Suppose that your first job out of college is with the Lakes Region Planning Commission in New Hampshire. The director asks you to analyze recent demographic and economic trends in the region.
The data is posted in Moodle. In your course homepage, scroll all the way down to find “termProject: census.csv”. Click the link to open the data set. The description of the data is posted in Announcement at the top of the course homepage.
Now that you have the data, answer the following questions:
How many towns are in the NH Lakes Region Planning Commission region?
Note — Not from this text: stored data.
-- ==== Sys2Proof/Laws/KeepsRings.lean ====
section
/-! SUPPORT. What no command undoes (Keeps), for the functions of Machine/Rings. -/

namespace Sys2Proof.Machine

theorem execRing_keeps {s0 : State} (link : Fin 8) (slice : Fin 512) (queue : Fin 1024) (wellSized : Bool) (value : BitVec 32) {s : State} (hs : Keeps s0 s) : ResKeeps s0 (execRing link slice queue wellSized value s) := by
  unfold execRing
  repeat' first
    | with_reducible assumption
    | with_reducible apply ResKeeps.next
    | intro _
    | with_reducible apply State.doorbell_keeps

theorem execInvalidate_keeps {s0 : State} (link : Fin 8) (slice : Fin 512) (queue : Fin 1024) (wellSized : Bool) (token : BitVec 8) (tail : BitVec 20) {s : State} (hs : Keeps s0 s) : ResKeeps s0 (execInvalidate link slice queue wellSized token tail s) := by
  unfold execInvalidate
  repeat' first
    | with_reducible assumption
    | with_reducible apply ResKeeps.next
    | intro _
    | with_reducible apply State.doorbell_keeps

theorem execAbort_keeps {s0 : State} (link : Fin 8) (slice : Fin 512) (queue : Fin 1024) (wellSized : Bool) (token : BitVec 8) (tail : BitVec 20) {s : State} (hs : Keeps s0 s) : ResKeeps s0 (execAbort link slice queue wellSized token tail s) := by
  unfold execAbort
  repeat' first
    | with_reducible assumption
    | with_reducible apply ResKeeps.next
    | intro _
    | with_reducible apply State.doorbell_keeps

theorem execRingReadComplete_keeps {s0 : State} (slot : Fin 2048) (entries : List RingEntry) {s : State} (hs : Keeps s0 s) : ResKeeps s0 (execRingReadComplete slot entries s) := by
  unfold execRingReadComplete
  repeat' first
    | with_reducible assumption
    | with_reducible apply ResKeeps.next
    | intro _
    | with_reducible apply State.settleWindows_keeps
    | with_reducible apply State.setQueue_keeps
    | with_reducible apply State.takeRun_keeps
    | with_reducible apply State.abortRun_keeps
    | with_reducible apply State.takeDoorbells_keeps
    | with_reducible apply Keeps.ite
    | with_reducible apply Keeps.foldl
    | with_reducible apply Keeps.of
    | with_reducible refine Keeps.roots ?_ rfl rfl rfl
    | split
    | simp only [keeps_mk]

theorem execShortDoorbellReread_keeps {s0 : State} (slot : Fin 2048) {s : State} (hs : Keeps s0 s) : ResKeeps s0 (execShortDoorbellReread slot s) := by
  unfold execShortDoorbellReread
  repeat' first
    | with_reducible assumption
    | with_reducible apply ResKeeps.next
    | intro _
    | with_reducible apply State.reread_keeps

theorem execFetch_keeps {s0 : State} (data : HostData) {s : State} (hs : Keeps s0 s) : ResKeeps s0 (execFetch data s) := by
  unfold execFetch
  repeat' first
    | with_reducible assumption
    | with_reducible apply ResKeeps.next
    | intro _
    | with_reducible apply State.fetch_keeps

theorem execAttemptStart_keeps {s0 : State} (job : Nat) (units : List UnitId) {s : State} (hs : Keeps s0 s) : ResKeeps s0 (execAttemptStart job units s) := by
  unfold execAttemptStart
  repeat' first
    | with_reducible assumption
    | with_reducible apply ResKeeps.next
    | intro _
    | with_reducible apply State.settleTurns_keeps
    | with_reducible apply State.startAttempt_keeps

theorem execContextLoadComplete_keeps {s0 : State} (session : Fin 4096) {s : State} (hs : Keeps s0 s) : ResKeeps s0 (execContextLoadComplete session s) := by
  unfold execContextLoadComplete
  repeat' first
    | with_reducible assumption
    | with_reducible apply ResKeeps.next
    | intro _
    | with_reducible apply State.loadContext_keeps
    | with_reducible apply State.settleTurns_keeps

theorem execPublication_keeps {s0 : State} (job : Nat) {s : State} (hs : Keeps s0 s) : ResKeeps s0 (execPublication job s) := by
  unfold execPublication
  repeat' first
    | with_reducible assumption
    | with_reducible apply ResKeeps.next
    | intro _
    | with_reducible apply State.settleTurns_keeps
    | with_reducible apply State.publish_keeps

theorem execKeyEraseCommit_keeps {s0 : State} (slot : Fin 512) {s : State} (hs : Keeps s0 s) : ResKeeps s0 (execKeyEraseCommit slot s) := by
  unfold execKeyEraseCommit
  repeat' first
    | with_reducible assumption
    | with_reducible apply ResKeeps.next
    | intro _
    | with_reducible apply State.commitErase_keeps
    | with_reducible apply State.commitEraseJob_keeps

end Sys2Proof.Machine
end

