-- ==== Sys2Proof/Laws/KeepsStreams.lean ====
section
/-! SUPPORT. What no command undoes (Keeps), for the functions of Machine/Streams. -/

namespace Sys2Proof.Machine

theorem execVspDataReceived_keeps {s0 : State} (port : Fin 256) (frame : VspFrame) {s : State} (hs : Keeps s0 s) : ResKeeps s0 (execVspDataReceived port frame s) := by
  unfold execVspDataReceived
  repeat' first
    | with_reducible assumption
    | with_reducible apply ResKeeps.next
    | intro _
    | with_reducible apply State.receive_keeps

theorem execVspCreditReceived_keeps {s0 : State} (port : Fin 256) (frame : VspFrame) {s : State} (hs : Keeps s0 s) : ResKeeps s0 (execVspCreditReceived port frame s) := by
  unfold execVspCreditReceived
  repeat' first
    | with_reducible assumption
    | with_reducible apply ResKeeps.next
    | intro _
    | with_reducible apply State.receive_keeps

theorem execVspRateReceived_keeps {s0 : State} (port : Fin 256) (frame : VspFrame) {s : State} (hs : Keeps s0 s) : ResKeeps s0 (execVspRateReceived port frame s) := by
  unfold execVspRateReceived
  repeat' first
    | with_reducible assumption
    | with_reducible apply ResKeeps.next
    | intro _
    | with_reducible apply State.receive_keeps

theorem execVspStatusReceived_keeps {s0 : State} (port : Fin 256) (frame : VspFrame) {s : State} (hs : Keeps s0 s) : ResKeeps s0 (execVspStatusReceived port frame s) := by
  unfold execVspStatusReceived
  repeat' first
    | with_reducible assumption
    | with_reducible apply ResKeeps.next
    | intro _
    | with_reducible apply State.receive_keeps

theorem execEndObject_keeps {s0 : State} (port : Fin 256) (frame : VspFrame) {s : State} (hs : Keeps s0 s) : ResKeeps s0 (execEndObject port frame s) := by
  unfold execEndObject
  repeat' first
    | with_reducible assumption
    | with_reducible apply ResKeeps.next
    | intro _
    | with_reducible apply State.receive_keeps

theorem execEndOfData_keeps {s0 : State} (port : Fin 256) (frame : VspFrame) {s : State} (hs : Keeps s0 s) : ResKeeps s0 (execEndOfData port frame s) := by
  unfold execEndOfData
  repeat' first
    | with_reducible assumption
    | with_reducible apply ResKeeps.next
    | intro _
    | with_reducible apply State.receive_keeps

theorem execEarlyWarning_keeps {s0 : State} (port : Fin 256) (frame : VspFrame) {s : State} (hs : Keeps s0 s) : ResKeeps s0 (execEarlyWarning port frame s) := by
  unfold execEarlyWarning
  repeat' first
    | with_reducible assumption
    | with_reducible apply ResKeeps.next
    | intro _
    | with_reducible apply State.receive_keeps

theorem execMediumWrite_keeps {s0 : State} (port : Fin 256) (frame : VspFrame) {s : State} (hs : Keeps s0 s) : ResKeeps s0 (execMediumWrite port frame s) := by
  unfold execMediumWrite
  repeat' first
    | with_reducible assumption
    | with_reducible apply ResKeeps.next
    | intro _
    | with_reducible apply State.receive_keeps

theorem execNoMedium_keeps {s0 : State} (port : Fin 256) (frame : VspFrame) {s : State} (hs : Keeps s0 s) : ResKeeps s0 (execNoMedium port frame s) := by
  unfold execNoMedium
  repeat' first
    | with_reducible assumption
    | with_reducible apply ResKeeps.next
    | intro _
    | with_reducible apply State.receive_keeps

theorem execMediumRead_keeps {s0 : State} (port : Fin 256) (frame : VspFrame) {s : State} (hs : Keeps s0 s) : ResKeeps s0 (execMediumRead port frame s) := by
  unfold execMediumRead
  repeat' first
    | with_reducible assumption
    | with_reducible apply ResKeeps.next
    | intro _
    | with_reducible apply State.receive_keeps

theorem execStarved_keeps {s0 : State} (port : Fin 256) (frame : VspFrame) {s : State} (hs : Keeps s0 s) : ResKeeps s0 (execStarved port frame s) := by
  unfold execStarved
  repeat' first
    | with_reducible assumption
    | with_reducible apply ResKeeps.next
    | intro _
    | with_reducible apply State.receive_keeps

theorem execUnknownEpoch_keeps {s0 : State} (port : Fin 256) (frame : VspFrame) {s : State} (hs : Keeps s0 s) : ResKeeps s0 (execUnknownEpoch port frame s) := by
  unfold execUnknownEpoch
  repeat' first
    | with_reducible assumption
    | with_reducible apply ResKeeps.next
    | intro _
    | with_reducible apply State.receive_keeps

theorem execPacingEvaluation_keeps {s0 : State} (stream : Fin 1024) {s : State} (hs : Keeps s0 s) : ResKeeps s0 (execPacingEvaluation stream s) := by
  unfold execPacingEvaluation
  repeat' first
    | with_reducible assumption
    | with_reducible apply ResKeeps.next
    | intro _
    | with_reducible apply State.evaluate_keeps
    | with_reducible apply Keeps.ite

theorem execRetransmitTimeout_keeps {s0 : State} (stream : Fin 1024) {s : State} (hs : Keeps s0 s) : ResKeeps s0 (execRetransmitTimeout stream s) := by
  unfold execRetransmitTimeout
  repeat' first
    | with_reducible assumption
    | with_reducible apply ResKeeps.next
    | intro _
    | with_reducible apply State.bump_keeps
    | with_reducible apply State.setStream_keeps
    | with_reducible apply State.loseStream_keeps
    | with_reducible apply State.resendFrames_keeps
    | with_reducible apply Keeps.ite

theorem execCreditTimer_keeps {s0 : State} (stream : Fin 1024) {s : State} (hs : Keeps s0 s) : ResKeeps s0 (execCreditTimer stream s) := by
  unfold execCreditTimer
  repeat' first
    | with_reducible assumption
    | with_reducible apply ResKeeps.next
    | intro _
    | with_reducible apply State.sendCredit_keeps
    | with_reducible apply Keeps.ite

theorem execStatusTimer_keeps {s0 : State} (stream : Fin 1024) {s : State} (hs : Keeps s0 s) : ResKeeps s0 (execStatusTimer stream s) := by
  unfold execStatusTimer
  repeat' first
    | with_reducible assumption
    | with_reducible apply ResKeeps.next
    | intro _
    | with_reducible apply State.sendStatus_keeps
    | with_reducible apply Keeps.ite

theorem execLinkTimeout_keeps {s0 : State} (stream : Fin 1024) {s : State} (hs : Keeps s0 s) : ResKeeps s0 (execLinkTimeout stream s) := by
  unfold execLinkTimeout
  repeat' first
    | with_reducible assumption
    | with_reducible apply ResKeeps.next
    | intro _
    | with_reducible apply State.loseStream_keeps
    | with_reducible apply Keeps.ite

theorem execMediaPortLinkUp_keeps {s0 : State} (port : Fin 256) {s : State} (hs : Keeps s0 s) : ResKeeps s0 (execMediaPortLinkUp port s) := by
  unfold execMediaPortLinkUp
  repeat' first
    | with_reducible assumption
    | with_reducible apply ResKeeps.next
    | intro _
    | with_reducible apply State.setEntry_keeps
    | with_reducible apply State.sendStatus_keeps
    | with_reducible apply Keeps.ite
    | with_reducible apply Keeps.foldl

end Sys2Proof.Machine
end

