-- ==== Sys2Proof/Laws/PerInstr.lean ====
section
/-! SUPPORT. Per instruction: the word of a wick instruction decodes to it. A command that is no wick instruction has no word. -/

namespace Sys2Proof.Laws

/-- The word of the instruction, where it has one, decodes to it. -/
def Encoded.Statement (i : Instr) : Prop := ∀ w x, wickEncode i = some (w, x) → wickDecode w x = some i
What time period does the data represent?
What are recent economic and demographic trends? There isn’t right or wrong answer for this question. Explain what approach you would take to identify demographic and economic trends in a sentence or two. In addition, list at least two challenges you might face in your approach.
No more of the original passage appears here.